Figure 3—figure supplement 1

Download asset Open asset

Characterization of module no. 2 drivers.

(A) Driver–driver correlations in module no. 2. A matrix of drivers (columns) vs drivers (rows), where the blue/red scale indicates negative/positive Pearson correlation coefficients. (B) Causality p value score profiles. A matrix of traits (columns) vs driver transcripts (rows), where the blue/white scale indicates the significance of causative relationships among the trait, the driver, and a representative variant in the module's genomic interval (rs13475891 in chr1:62 Mbp). (C) Relationship between module no. 2 drivers and human glioblastoma survival. The figure depicts the significance of differences in Kaplan–Meier survival plots (y-axis; −log p value) between groups of patients with glioblastoma, where groups are based on their levels of expression of a driver in module no. 2 (x-axis). Black/white indicates grouping based on up-regulation/down-regulation vs intermediate regulation of a driver.

https://doi.org/10.7554/eLife.04346.013

Figure 3—figure supplement 2

Download asset Open asset

Relationships among components in module no. 2.

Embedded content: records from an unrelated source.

/-- What a command needs from the outside before its data move: the requests made, or none once each has its answer. -/
def gather (s : State) (core : Nat) (m : Cmd) (reads writes : List (Nat × Nat)) : Option State :=
  if !m.need.isEmpty then some s
  else
    let rs := readsLeft s m reads
    let ws := asksLeft s m writes
    if rs.isEmpty && ws.isEmpty then none
    else
      let s1 := ws.foldl (cmdAsk core m) (rs.foldl (cmdRead core m) s)
      some (s1.setCmd core { m with st := .started, need := (s1.remotes.drop s.remotes.length).map (fun r => r.uid) })

/-- The token that a home has refused a command: ERR_PEER_TOKEN with the lowest refused address of the range that R273 gives. -/
def tokenFail (m : Cmd) (rs : List (Nat × Nat)) : Option (Nat × Nat) :=
  rs.findSome? (fun r =>
    match ((m.got.filter (fun a => a.status == stTOKEN && decide (r.1 ≤ a.va) && decide (a.va < r.1 + r.2))).map
        (fun a => Nat.max r.1 (a.va / 65536 * 65536))) with
    | [] => none
    | b :: rest => some (stTOKEN, rest.foldl Nat.min b))

/-- An error of the outside on a command's write: ERR_UNCORRECTABLE (R423). -/
def writeFail (m : Cmd) : Option (Nat × Nat) := (m.got.find? (fun a => a.wr && a.status != 0)).map (fun a => (a.status, a.va))

/-- The space of a command's range: its bytes, errors and segment limit. G offsets count from `sg.base`, others from the team's segment. -/
structure Span where
  sp : Space
  lo : Nat
  len : Nat
deriving DecidableEq, Repr

/-- The limit of a space of a team. -/
def teamLimit (t : Team) : Space → Nat
  | .g => t.sgLimit
  | .s => t.ssLimit
  | .c => t.scLimit
  | .d => t.sdLimit
  | .l => 0

/-- Who a command is (R262, R400, R401): a CPYM translates by its core's TLB, the others by those of their die's engines. -/
def cmdWho (t : Team) (m : Cmd) : Who :=
  { ctx := t.ctx, priv := m.priv, core := some (if m.kind = .cpym then t.core else 160 + dieOf t.core) }

/-- The address of a span that a record names. -/
def spanAddr (t : Team) (r : Span) : Nat := if r.sp = .g then t.sgBase + r.lo else r.lo

/-- The bytes of a span. -/
def readSpan (s : State) (t : Team) (m : Cmd) (r : Span) : List Byte :=
  match r.sp with
  | .g => readG s m (t.sgBase + r.lo) r.len
  | .d => s.dscrBytes (dieOf t.core) (t.sdBase + r.lo) r.len
  | _ => s.scrBytes t.core (t.ssBase + r.lo) r.len

/-- The first word of a span whose read meets an error. -/
def badSpan (s : State) (t : Team) (m : Cmd) (r : Span) : Option Nat :=
  match r.sp with
  | .g => badG s m (t.sgBase + r.lo) r.len
  | sp =>
    let base := if sp = .d then t.sdBase else t.ssBase
    (List.range ((r.len + 3) / 4)).findSome? (fun k =>
      let o := r.lo + 4 * k
      if (if sp = .d then badDscr s (dieOf t.core) (base + o) 4 else badScr s t.core (base + o) 4) then some o else none)

/-- The bytes of a span written. -/
def writeSpan (s : State) (t : Team) (m : Cmd) (sp : Space) (lo : Nat) (b : List Byte) : State :=
  match sp with
  | .g => writeG s m t.core (t.sgBase + lo) b
  | .d => s.setDscr (dieOf t.core) (t.sdBase + lo) b
  | _ => s.setScr t.core (t.ssBase + lo) b

/-- A span fits its segment. -/
def spanFits (t : Team) (r : Span) : Bool := decide (r.lo + r.len ≤ teamLimit t r.sp)

/-- Two spans overlap in one space. -/
def spansMeet (a b : Span) : Bool :=
  a.sp == b.sp && decide (0 < a.len) && decide (0 < b.len) && decide (a.lo < b.lo + b.len) && decide (b.lo < a.lo + a.len)

/-! ### Issue -/

/-- The issue of a command: AREL's release, an eager drain at every scope, and the group's loads of scratch, which come before the
command's accesses (R263). -/
def cmdIssue (x : Ix) (k : Ix → State × Next) : State × Next :=
  released x (if mrAREL x.sp.mr then some (mrSCOPE x.sp.mr) else none) true (fun x =>
    let s1 := performIf x.s x.g.uid (fun _ v => match v.place? with
      | some (.phys _ _, _) => false
      | some _ => true
      | none => false)
    k { x with s := s1, g := (s1.group? x.g.uid).getD x.g })

/-- The queue of a command has no entry for it, or a restored command of the team waits for one; the completion
of a command frees an entry (R261, R287, R301, R326). -/
def noEntry (kind : CmdKind) (x : Ix) : Bool :=
  !(x.s.core x.core).room kind (x.s.clsOf x.t) || x.t.waitq.any (fun m => sameQueue m.kind kind)

/-- A command queued on the issuing core. -/
def enqueue (x : Ix) (m : Cmd) : State := x.s.fresh.setCore x.core ((x.s.core x.core).addCmd m (x.s.clsOf x.t))

/-- A new command of the issuing split. -/
def newCmd (x : Ix) (kind : CmdKind) (st : CmdSt) (desc : List Byte) : Cmd :=
  { uid := x.s.uid, team := x.t.uid, grp := x.g.uid, kind := kind, st := st, mr := x.sp.mr, priv := x.g.priv, desc := desc }

/-- The end of a copy at a place. -/
def cpyEnd : Place → CpyEnd
  | .scr c o n => ⟨false, scrKey c o, n⟩
  | .dscr d o n => ⟨false, dscrKey d o, n⟩
  | .phys va y => ⟨true, y.pa, va⟩

/-- The bytes of a copy size (Table 12.6). -/
def cpyBytes : CpySize → Nat
  | .b4 => 4
  | .b8 => 8
  | .b16 => 16

/-- CPY (R268, R269): source space and destination space. Its places are those that its checks translate at its issue, before the release of
AREL, and its core's TLB holds them (R400, R401, R406). -/
def cpyOp (sz : CpySize) (src dst : Space) (d a : LaneOp) : State → Host.Outcome State Fault Refusal :=
  issue { major := some 0x3B, srcs := [(a, baseWords src), (d, baseWords dst)], blocked := noEntry (.cpy 0 []) } (fun x =>
    let n := cpyBytes sz
    let offs (sp : Space) (op : LaneOp) (site : Nat) : List (Nat × Nat) := (lanesOf x.act).map (fun i => (i, laneOff x sp op 0 i site))
    let sa : Side := { sp := src, acc := .cmdRead, size := n, offs := offs src a 0 }
    let sd : Side := { sp := dst, acc := .cmdWrite, size := n, offs := offs dst d 1 }
    match check5 x [sa, sd] with
    | some t => .error t
    | none =>
      let places (sd : Side) : List Place := sd.offs.map (fun p => placeOf x sd p.1 p.2)
      let pairs := ((places sa).zip (places sd)).map (fun q => (cpyEnd q.1, cpyEnd q.2))
      let phys := (pairs.flatMap (fun p => [p.1, p.2])).filter (fun e => e.phys)
      .ok (cmdIssue x (fun y =>
        let y1 : Ix := { y with s := fillTlb y y.s (places sa ++ places sd) }
        (enqueue y1 { newCmd y1 (.cpy n pairs) .started [] with maps := phys.map (fun e => (e.note, n, e.key)) }, .step))))

/-- CPY.GS (R268, R269). -/
def execCpyGs (sz : CpySize) (d a : LaneOp) (s : State) : Host.Outcome State Fault Refusal := cpyOp sz .g .s d a s
/-- CPY.SG (R268, R269). -/
def execCpySg (sz : CpySize) (d a : LaneOp) (s : State) : Host.Outcome State Fault Refusal := cpyOp sz .s .g d a s
/-- CPY.GC (R268, R269). -/
def execCpyGc (sz : CpySize) (d a : LaneOp) (s : State) : Host.Outcome State Fault Refusal := cpyOp sz .g .c d a s
/-- CPY.SS (R268, R269). -/
def execCpySs (sz : CpySize) (d a : LaneOp) (s : State) : Host.Outcome State Fault Refusal := cpyOp sz .s .s d a s

/-- The checks of an ECMD at its issue (R272): the descriptor's place, then RSTAT. -/
def ecmdCheck (x : Ix) (o : Nat) (desc : List Byte) : Option Trap :=
  match scratchCheck x o 64 true with
  | some t => some t
  | none =>
    let r := fieldAt desc 0x34 4
    if r % 16 ≠ 0 then some (laneTrap cALIGN x.am r)
    else if x.t.ssLimit < r + 16 then some (laneTrap cSEG_LIMIT x.am r)
    else none

/-- ECMD (R271, R272, R325): into the command queue, or the bank queue for bank runs and shutter operations. -/
def ecmdOp (kind : CmdKind) (a : LaneOp) : State → Host.Outcome State Fault Refusal :=
  issue { major := some 0x3C, guarded := false, srcs := [(a, 1)], lanes := fun x => laneBit x.low, blocked := noEntry kind } (fun x =>
    let o := (readWord x 0 a x.low 0).toNat
    let desc := x.s.scrBytes x.core (x.t.ssBase + o) 64
    match ecmdCheck x o desc with
    | some t => .error t
    | none => .ok (cmdIssue x (fun x => (enqueue x (newCmd x kind .queued desc), .step))))

/-- LOUVER (R271, R272). -/
def execLouver (a : LaneOp) (s : State) : Host.Outcome State Fault Refusal := ecmdOp .louver a s
/-- CPYM (R271, R272). -/
def execCpym (a : LaneOp) (s : State) : Host.Outcome State Fault Refusal := ecmdOp .cpym a s
/-- BRUN (R271, R272, R325). -/
def execBrun (a : LaneOp) (s : State) : Host.Outcome State Fault Refusal := ecmdOp .brun a s
/-- SHUT (R271, R272, R325). -/
def execShut (a : LaneOp) (s : State) : Host.Outcome State Fault Refusal := ecmdOp .shut a s

/-! ### The data of a lane copy (R266, R269, R270, R273) -/

/-- Bytes at an end of a copy. -/
def endBytes (s : State) (m : Cmd) (e : CpyEnd) (o n : Nat) : List Byte :=
  if e.phys then m.bytesAt s (e.key + o) n else (List.range n).map (fun i => mget blankByte s.scr (e.key + o + i))

/-- The error that the read of a word of a copy meets, or that its write met at its home: its status. -/
def endError (s : State) (m : Cmd) (wr : Bool) (e : CpyEnd) (o : Nat) : Option Nat :=
  if e.phys then
    if wr then
      if isMem (e.key + o) then (if homeRefuses s (e.key + o) then some stTOKEN else none)
      else (m.got.find? (fun a => a.wr && a.key == regionKey (e.key + o) && a.status != 0)).map (fun a => a.status)
    else if badMem s (e.key + o) 4 then some stUE
    else if homeRefuses s (e.key + o) then some stTOKEN
    else (m.line? (e.key + o)).bind (fun a => if a.status = 0 then none else some a.status)
  else if !wr && badScr s (e.key / 2 ^ 19) (e.key % 2 ^ 19 + o) 4 then some stUE else none

/-- A word written at an end of a copy. -/
def endWrite (s : State) (core : Nat) (m : Cmd) (e : CpyEnd) (o : Nat) (b : List Byte) : State :=
  if e.phys then cmdStore s core m (e.key + o) b else s.setScr (e.key / 2 ^ 19) (e.key % 2 ^ 19 + o) b

/-- An error of a copy recorded in `ces` and `cea`: the first since the last write gives CODE and the address, a later one sets MORE (Tables
12.3, 12.4). -/
def noteError (t : Team) (status addr : Nat) : Team :=
  if t.cesErr then { t with ces := t.ces ||| 0x100 }
  else { t with cesErr := true, ces := (t.ces &&& 0x100) ||| BitVec.ofNat 32 status, cea := BitVec.ofNat 64 addr }

/-- Errors of a copy recorded in order. -/
def noteErrors (s : State) (team : Nat) (es : List (Nat × Nat)) : State :=
  match s.team? team with
  | some t => s.setTeam (es.foldl (fun t e => noteError t e.1 e.2) t)
  | none => s

/-- The words of a copy: lane number, source, destination and offset. -/
def cpyWords (size : Nat) (pairs : List (CpyEnd × CpyEnd)) : List (Nat × CpyEnd × CpyEnd × Nat) :=
  ((List.range pairs.length).zip pairs).flatMap (fun p => (pieces size).map (fun o => (p.1, p.2.1, p.2.2, o)))

/-- A copy performed: every source read, then every destination written that met no error. A token that has gone since the issue refuses
a word as a home does (R430). -/
def moveCpy (s : State) (core : Nat) (m : Cmd) (size : Nat) (pairs : List (CpyEnd × CpyEnd)) : State :=
  let ws := cpyWords size pairs
  let errOf (w : Nat × CpyEnd × CpyEnd × Nat) : Option (Nat × Nat) :=
    match endError s m false w.2.1 w.2.2.2 with
    | some st => some (st, w.2.1.note + w.2.2.2)
    | none => (endError s m true w.2.2.1 w.2.2.2).map (fun st => (st, w.2.2.1.note + w.2.2.2))
  let good := ws.filter (fun w => (errOf w).isNone)
  let key (w : Nat × CpyEnd × CpyEnd × Nat) : Nat := 2 * (w.2.2.1.key + w.2.2.2) + (if w.2.2.1.phys then 1 else 0)
  let s1 := (winnersBy s.draws key (fun w => w.1) good).foldl (fun st w =>
    endWrite st core m w.2.2.1 w.2.2.2 (endBytes s m w.2.1 w.2.2.2 4)) s
  noteErrors s1 m.team (ws.filterMap errOf)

(A) Left: *Klf7* expression levels (y-axis) of all individuals carrying the C57BL/6J allele (left column) and DBA/2J allele (right column) for the representative variant rs13475891 of module no. 2. Right: Scatter plot, where for each individual the y-axis shows the measured level of a morphine-related trait (distance travelled in 0–180 min in males and females) and the x-axis shows the *Klf7* expression. (B) Plots are shown as in A, but for the *Idh1* transcript. (C) Level of a morphine-related trait (distance travelled in 0–180 min in males and females; y-axis) of all individuals carrying the C57BL/6J allele (left column) and the DBA/2J allele (right column). The plot shows higher levels of the morphine-related trait in C57BL/6J-carrying individuals. (D) Effect size of variant rs13475891 on the traits in module no. 2. The histogram represents average expression levels of DBA/2J-carrying individuals minus the B6-carrying individuals (y-axis) for each module trait (x-axis). The plot indicates a higher level of the morphine-related trait in C57BL/6J-carrying individuals, as exemplified in C.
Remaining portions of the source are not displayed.